* **Your instructions**
Which lines in the records below contain the word "outcomeOr"? Copy each one.

[Stored data entries]
★ ★ ★
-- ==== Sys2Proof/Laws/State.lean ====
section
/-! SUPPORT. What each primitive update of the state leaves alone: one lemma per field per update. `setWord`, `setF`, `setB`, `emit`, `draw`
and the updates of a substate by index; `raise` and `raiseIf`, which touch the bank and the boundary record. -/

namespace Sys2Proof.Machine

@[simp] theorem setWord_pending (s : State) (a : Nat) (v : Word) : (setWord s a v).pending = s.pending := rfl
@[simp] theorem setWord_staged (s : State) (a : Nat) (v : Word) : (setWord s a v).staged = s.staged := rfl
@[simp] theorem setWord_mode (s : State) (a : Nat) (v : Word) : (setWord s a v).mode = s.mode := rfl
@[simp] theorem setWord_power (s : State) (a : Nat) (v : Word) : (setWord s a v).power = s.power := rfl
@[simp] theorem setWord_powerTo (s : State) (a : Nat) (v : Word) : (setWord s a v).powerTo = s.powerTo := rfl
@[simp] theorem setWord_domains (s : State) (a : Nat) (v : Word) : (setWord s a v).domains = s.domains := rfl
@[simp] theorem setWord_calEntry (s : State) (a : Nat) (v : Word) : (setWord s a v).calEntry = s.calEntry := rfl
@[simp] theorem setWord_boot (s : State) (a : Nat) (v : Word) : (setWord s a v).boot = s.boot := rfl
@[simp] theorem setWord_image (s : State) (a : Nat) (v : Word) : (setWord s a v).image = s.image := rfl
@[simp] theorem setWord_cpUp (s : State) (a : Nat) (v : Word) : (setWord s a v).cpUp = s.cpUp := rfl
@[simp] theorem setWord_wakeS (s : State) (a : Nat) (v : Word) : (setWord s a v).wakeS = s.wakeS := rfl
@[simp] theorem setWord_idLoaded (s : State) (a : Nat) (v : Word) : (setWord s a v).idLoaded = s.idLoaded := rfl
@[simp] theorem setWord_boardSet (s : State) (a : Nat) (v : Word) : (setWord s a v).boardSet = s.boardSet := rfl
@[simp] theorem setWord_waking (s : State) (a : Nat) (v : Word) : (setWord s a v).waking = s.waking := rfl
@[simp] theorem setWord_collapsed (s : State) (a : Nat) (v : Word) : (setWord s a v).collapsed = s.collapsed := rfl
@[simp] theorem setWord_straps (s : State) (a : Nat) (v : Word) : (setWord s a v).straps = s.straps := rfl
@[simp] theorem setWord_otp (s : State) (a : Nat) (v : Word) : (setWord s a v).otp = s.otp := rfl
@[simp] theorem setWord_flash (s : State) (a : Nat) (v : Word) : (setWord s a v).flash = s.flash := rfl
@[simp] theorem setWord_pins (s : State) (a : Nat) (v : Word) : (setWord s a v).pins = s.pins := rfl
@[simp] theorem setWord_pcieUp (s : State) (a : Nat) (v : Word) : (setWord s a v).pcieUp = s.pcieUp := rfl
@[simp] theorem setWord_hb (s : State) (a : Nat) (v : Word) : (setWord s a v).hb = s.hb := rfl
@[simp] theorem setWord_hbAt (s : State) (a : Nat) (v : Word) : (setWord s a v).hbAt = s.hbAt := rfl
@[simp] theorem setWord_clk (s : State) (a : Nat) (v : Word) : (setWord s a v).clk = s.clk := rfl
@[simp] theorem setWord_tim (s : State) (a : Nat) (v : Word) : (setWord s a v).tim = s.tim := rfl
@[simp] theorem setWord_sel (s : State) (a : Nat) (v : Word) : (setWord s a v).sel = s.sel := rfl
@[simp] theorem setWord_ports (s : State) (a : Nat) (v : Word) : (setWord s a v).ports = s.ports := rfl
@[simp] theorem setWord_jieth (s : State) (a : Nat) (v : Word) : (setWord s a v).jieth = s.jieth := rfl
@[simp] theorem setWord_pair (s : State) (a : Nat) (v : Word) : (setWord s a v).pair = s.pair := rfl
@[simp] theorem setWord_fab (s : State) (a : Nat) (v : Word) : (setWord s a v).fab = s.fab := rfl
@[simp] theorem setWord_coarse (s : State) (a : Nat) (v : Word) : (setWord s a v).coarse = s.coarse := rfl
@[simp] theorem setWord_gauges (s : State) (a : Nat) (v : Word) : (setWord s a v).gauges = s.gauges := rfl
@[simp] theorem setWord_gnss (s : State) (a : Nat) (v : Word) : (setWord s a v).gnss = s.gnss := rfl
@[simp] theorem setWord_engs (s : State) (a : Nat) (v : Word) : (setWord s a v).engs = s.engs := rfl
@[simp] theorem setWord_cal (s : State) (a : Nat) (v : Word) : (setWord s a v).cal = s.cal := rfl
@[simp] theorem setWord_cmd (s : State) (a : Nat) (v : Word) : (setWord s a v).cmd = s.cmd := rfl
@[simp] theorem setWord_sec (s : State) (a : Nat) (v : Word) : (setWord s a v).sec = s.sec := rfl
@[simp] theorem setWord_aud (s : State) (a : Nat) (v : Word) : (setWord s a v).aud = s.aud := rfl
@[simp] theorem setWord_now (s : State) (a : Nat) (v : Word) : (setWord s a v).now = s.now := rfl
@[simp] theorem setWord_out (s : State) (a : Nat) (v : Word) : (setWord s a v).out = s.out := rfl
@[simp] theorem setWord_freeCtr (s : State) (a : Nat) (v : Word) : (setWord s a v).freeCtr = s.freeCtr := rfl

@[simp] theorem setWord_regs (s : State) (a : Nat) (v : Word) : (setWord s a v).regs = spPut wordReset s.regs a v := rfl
★ ★ ★
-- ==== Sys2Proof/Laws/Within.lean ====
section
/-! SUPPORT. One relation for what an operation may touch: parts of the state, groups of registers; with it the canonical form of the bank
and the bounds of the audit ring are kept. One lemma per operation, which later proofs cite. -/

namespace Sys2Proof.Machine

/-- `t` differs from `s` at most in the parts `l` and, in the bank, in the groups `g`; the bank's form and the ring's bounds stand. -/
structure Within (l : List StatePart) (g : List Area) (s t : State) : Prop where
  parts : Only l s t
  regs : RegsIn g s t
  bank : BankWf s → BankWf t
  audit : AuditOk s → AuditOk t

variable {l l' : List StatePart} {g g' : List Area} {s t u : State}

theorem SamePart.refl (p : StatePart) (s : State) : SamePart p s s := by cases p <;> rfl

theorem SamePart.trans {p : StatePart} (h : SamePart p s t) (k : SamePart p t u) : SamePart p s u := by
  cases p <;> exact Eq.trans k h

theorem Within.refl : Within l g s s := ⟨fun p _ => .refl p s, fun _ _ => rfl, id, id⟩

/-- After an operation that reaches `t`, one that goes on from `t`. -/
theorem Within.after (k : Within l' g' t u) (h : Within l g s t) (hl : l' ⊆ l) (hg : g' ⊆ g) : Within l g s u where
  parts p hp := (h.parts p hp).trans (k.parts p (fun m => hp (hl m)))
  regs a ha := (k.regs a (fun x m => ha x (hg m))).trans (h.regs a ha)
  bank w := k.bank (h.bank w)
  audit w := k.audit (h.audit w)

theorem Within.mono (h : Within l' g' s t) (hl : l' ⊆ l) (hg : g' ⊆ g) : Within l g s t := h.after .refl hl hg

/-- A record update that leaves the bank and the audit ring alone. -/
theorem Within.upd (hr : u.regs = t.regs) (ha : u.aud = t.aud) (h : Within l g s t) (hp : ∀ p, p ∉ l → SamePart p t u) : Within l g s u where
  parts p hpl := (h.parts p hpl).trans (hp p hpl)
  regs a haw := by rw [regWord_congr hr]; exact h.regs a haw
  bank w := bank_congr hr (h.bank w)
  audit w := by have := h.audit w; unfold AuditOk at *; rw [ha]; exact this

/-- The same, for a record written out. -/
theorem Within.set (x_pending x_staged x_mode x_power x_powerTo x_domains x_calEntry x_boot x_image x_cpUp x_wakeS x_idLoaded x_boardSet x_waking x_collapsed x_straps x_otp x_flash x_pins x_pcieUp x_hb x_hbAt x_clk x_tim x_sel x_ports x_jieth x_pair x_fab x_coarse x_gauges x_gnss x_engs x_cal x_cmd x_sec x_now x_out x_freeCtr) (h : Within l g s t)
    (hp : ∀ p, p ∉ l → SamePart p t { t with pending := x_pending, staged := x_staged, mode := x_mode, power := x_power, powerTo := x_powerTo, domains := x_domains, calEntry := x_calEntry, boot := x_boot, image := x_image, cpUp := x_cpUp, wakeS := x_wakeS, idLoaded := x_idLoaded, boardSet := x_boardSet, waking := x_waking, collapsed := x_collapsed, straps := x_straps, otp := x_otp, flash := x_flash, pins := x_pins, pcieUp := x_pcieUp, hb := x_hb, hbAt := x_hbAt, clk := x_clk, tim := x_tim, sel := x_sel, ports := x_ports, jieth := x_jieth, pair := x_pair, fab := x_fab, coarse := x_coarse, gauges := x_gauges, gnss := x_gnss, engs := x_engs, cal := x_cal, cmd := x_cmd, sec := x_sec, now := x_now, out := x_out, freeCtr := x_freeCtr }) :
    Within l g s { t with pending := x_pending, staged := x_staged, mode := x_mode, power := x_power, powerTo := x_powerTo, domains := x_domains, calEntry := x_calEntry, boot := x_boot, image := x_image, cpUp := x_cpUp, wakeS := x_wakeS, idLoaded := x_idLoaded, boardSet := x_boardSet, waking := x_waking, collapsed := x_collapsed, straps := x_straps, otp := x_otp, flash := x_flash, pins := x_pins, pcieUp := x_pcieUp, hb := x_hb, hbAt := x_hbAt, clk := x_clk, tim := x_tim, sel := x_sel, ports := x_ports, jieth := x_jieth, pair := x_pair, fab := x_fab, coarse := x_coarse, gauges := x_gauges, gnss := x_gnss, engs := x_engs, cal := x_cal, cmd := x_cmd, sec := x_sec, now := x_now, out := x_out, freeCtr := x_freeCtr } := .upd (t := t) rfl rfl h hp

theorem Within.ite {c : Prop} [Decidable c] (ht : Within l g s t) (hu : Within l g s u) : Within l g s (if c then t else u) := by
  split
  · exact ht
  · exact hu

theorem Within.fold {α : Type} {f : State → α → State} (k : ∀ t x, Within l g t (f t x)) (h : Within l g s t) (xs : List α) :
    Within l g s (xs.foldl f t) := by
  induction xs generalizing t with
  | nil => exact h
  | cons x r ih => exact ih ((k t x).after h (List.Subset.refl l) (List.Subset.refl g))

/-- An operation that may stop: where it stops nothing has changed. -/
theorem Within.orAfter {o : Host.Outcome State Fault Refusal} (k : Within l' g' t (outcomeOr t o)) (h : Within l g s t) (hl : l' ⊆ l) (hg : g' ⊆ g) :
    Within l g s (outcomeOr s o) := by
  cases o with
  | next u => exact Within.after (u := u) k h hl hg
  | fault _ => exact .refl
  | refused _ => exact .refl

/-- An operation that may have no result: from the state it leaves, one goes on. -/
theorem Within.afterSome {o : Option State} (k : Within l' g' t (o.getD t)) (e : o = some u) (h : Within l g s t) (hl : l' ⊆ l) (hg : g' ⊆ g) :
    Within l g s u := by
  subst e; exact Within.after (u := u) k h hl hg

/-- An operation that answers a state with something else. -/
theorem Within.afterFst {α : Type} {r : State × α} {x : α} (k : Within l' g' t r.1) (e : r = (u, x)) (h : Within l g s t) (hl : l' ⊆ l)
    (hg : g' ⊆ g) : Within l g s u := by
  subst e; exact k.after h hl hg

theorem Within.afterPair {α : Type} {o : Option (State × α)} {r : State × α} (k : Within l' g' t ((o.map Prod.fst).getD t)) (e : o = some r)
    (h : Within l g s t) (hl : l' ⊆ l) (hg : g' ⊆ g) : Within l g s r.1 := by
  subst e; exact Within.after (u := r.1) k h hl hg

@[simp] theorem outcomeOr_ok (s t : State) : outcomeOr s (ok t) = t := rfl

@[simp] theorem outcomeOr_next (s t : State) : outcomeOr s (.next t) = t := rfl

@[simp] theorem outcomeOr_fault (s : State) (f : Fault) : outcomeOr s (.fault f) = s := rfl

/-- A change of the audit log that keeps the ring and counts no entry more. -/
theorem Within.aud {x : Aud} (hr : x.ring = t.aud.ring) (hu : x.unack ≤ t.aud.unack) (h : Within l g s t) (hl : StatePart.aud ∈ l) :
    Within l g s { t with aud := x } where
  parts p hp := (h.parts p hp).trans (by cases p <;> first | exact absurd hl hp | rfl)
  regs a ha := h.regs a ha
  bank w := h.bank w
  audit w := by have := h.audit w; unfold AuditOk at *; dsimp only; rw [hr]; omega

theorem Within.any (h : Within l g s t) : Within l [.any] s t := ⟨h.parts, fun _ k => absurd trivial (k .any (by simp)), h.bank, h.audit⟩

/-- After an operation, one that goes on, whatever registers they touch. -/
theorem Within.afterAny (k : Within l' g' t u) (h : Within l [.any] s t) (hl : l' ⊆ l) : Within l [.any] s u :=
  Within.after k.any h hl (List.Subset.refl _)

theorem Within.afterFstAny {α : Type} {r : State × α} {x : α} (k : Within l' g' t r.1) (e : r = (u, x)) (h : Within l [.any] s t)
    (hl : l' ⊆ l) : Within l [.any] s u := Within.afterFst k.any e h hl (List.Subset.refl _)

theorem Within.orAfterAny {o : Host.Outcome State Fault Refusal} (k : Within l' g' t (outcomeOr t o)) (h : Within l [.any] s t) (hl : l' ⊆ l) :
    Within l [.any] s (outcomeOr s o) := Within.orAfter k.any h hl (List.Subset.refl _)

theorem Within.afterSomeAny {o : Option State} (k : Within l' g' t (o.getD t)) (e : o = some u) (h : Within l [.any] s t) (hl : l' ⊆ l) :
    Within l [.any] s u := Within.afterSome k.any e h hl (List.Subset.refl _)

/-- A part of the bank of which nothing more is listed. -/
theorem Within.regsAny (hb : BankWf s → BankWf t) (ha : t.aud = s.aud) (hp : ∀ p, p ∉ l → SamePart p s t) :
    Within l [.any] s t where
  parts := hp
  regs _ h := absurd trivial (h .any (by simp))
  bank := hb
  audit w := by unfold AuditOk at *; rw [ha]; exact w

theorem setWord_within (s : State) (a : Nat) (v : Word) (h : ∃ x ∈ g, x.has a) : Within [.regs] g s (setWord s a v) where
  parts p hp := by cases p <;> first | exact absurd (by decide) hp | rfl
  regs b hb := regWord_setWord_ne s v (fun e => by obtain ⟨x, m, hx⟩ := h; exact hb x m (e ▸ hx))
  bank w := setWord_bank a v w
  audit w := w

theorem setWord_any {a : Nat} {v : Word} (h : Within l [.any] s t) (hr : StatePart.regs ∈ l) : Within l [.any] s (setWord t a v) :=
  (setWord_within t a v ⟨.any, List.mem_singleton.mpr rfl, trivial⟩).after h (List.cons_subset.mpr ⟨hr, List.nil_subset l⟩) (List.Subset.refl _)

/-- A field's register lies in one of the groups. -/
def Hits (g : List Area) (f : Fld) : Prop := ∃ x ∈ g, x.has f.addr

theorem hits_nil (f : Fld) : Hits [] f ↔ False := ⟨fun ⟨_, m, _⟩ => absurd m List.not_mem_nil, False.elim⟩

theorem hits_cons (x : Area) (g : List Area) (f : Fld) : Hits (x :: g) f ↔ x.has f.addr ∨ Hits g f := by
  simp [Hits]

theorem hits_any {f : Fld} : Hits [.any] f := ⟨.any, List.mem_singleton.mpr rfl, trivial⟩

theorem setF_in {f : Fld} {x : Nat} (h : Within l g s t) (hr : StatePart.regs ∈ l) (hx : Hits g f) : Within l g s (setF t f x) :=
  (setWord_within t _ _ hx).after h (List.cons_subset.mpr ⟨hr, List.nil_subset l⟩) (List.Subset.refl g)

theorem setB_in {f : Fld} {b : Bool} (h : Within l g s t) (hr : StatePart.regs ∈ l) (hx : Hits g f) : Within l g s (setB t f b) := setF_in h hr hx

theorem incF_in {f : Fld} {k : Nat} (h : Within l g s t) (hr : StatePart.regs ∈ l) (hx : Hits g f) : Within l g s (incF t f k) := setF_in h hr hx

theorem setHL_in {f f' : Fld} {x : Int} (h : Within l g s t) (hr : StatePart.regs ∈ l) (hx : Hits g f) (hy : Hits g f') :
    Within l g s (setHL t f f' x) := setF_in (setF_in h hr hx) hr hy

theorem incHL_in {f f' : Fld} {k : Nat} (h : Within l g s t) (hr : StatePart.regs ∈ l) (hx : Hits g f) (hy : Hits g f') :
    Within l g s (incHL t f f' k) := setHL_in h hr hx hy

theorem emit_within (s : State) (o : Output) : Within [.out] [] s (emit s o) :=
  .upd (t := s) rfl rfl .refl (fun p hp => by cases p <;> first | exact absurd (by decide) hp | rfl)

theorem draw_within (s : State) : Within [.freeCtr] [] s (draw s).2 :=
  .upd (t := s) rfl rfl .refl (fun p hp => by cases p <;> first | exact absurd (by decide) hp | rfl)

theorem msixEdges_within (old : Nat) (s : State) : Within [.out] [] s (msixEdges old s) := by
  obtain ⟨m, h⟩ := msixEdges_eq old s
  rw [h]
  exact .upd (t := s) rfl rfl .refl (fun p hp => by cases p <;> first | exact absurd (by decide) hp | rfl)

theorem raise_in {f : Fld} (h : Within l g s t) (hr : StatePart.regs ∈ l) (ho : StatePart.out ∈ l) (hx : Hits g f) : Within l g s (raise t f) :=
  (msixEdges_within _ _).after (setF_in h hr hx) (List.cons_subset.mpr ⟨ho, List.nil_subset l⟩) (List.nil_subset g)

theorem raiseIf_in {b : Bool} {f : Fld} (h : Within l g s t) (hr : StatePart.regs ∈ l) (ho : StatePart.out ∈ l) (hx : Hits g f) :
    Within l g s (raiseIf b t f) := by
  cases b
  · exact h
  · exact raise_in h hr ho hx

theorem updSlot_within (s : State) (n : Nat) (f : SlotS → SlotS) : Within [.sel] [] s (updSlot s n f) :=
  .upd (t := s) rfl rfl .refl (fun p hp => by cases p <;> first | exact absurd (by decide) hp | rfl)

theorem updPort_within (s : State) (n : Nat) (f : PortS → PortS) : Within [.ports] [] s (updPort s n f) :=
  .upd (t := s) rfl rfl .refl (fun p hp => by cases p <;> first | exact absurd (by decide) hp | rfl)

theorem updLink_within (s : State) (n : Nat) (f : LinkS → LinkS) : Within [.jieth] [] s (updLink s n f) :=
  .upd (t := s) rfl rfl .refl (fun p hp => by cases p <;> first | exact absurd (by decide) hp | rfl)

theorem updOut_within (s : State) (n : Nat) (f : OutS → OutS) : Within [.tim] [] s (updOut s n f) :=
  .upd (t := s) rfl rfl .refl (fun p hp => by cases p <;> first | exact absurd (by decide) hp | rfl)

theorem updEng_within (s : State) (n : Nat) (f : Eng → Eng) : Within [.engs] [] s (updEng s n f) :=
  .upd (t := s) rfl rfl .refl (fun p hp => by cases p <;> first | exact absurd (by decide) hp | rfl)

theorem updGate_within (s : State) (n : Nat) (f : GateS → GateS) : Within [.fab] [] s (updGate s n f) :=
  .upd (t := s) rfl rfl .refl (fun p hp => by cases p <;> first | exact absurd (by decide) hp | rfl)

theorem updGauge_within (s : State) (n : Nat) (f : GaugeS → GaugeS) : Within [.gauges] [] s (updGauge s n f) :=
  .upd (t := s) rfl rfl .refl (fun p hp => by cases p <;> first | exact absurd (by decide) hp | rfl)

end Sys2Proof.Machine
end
★ ★ ★
* **Written solution**
theorem Within.orAfter {o : Host.Outcome State Fault Refusal} (k : Within l' g' t (outcomeOr t o)) (h : Within l g s t) (hl : l' ⊆ l) (hg : g' ⊆ g) :
    Within l g s (outcomeOr s o) := by
@[simp] theorem outcomeOr_ok (s t : State) : outcomeOr s (ok t) = t := rfl
@[simp] theorem outcomeOr_next (s t : State) : outcomeOr s (.next t) = t := rfl
@[simp] theorem outcomeOr_fault (s : State) (f : Fault) : outcomeOr s (.fault f) = s := rfl
theorem Within.orAfterAny {o : Host.Outcome State Fault Refusal} (k : Within l' g' t (outcomeOr t o)) (h : Within l [.any] s t) (hl : l' ⊆ l) :
    Within l [.any] s (outcomeOr s o) := Within.orAfter k.any h hl (List.Subset.refl _)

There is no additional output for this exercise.